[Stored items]
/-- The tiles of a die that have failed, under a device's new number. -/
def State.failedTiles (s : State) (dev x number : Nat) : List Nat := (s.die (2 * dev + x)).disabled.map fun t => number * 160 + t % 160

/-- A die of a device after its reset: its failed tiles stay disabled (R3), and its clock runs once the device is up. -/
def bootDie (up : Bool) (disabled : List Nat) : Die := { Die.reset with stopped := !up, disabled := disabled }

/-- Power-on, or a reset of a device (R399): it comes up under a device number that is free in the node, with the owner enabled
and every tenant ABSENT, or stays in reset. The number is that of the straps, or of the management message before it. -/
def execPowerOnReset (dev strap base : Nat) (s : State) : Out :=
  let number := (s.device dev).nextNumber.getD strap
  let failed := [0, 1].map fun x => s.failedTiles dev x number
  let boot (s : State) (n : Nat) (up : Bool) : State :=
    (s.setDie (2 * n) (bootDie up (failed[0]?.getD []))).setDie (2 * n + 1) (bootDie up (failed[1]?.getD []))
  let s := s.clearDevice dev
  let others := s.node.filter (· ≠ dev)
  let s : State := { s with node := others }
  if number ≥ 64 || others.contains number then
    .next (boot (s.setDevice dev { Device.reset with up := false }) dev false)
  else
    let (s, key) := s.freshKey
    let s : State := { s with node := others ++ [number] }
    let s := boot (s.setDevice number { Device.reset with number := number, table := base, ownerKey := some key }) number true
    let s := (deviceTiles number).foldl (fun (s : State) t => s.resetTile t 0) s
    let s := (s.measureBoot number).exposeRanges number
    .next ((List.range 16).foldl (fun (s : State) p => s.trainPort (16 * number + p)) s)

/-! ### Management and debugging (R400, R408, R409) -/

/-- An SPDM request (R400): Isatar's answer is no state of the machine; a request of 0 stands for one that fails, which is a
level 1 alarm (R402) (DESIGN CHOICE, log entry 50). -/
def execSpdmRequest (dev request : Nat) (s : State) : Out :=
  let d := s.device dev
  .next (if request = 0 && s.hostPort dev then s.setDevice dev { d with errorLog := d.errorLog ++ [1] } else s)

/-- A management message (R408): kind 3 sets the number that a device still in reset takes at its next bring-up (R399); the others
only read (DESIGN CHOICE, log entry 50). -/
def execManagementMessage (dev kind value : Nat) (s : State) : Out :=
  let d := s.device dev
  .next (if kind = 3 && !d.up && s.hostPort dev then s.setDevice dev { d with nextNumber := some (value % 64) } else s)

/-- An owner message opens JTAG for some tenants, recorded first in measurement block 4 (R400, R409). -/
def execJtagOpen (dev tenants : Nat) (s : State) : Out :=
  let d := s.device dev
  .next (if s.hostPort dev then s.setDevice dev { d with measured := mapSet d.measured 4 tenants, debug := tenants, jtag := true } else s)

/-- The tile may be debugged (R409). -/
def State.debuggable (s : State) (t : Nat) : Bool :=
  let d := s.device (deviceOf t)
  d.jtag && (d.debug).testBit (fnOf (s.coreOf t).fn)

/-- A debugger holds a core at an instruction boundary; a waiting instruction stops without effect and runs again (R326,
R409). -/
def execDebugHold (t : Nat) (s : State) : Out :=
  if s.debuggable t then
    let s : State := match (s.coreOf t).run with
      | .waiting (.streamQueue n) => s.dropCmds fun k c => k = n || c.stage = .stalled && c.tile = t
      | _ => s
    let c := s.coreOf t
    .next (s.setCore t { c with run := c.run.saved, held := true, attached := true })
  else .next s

Exercise
The required answer is the run of lines above, starting at the line with "let number := (s.device" and ending at the line with "let boot (s", reproduced exactly with both ends.

Solved exercise
  let number := (s.device dev).nextNumber.getD strap
  let failed := [0, 1].map fun x => s.failedTiles dev x number
  let boot (s : State) (n : Nat) (up : Bool) : State :=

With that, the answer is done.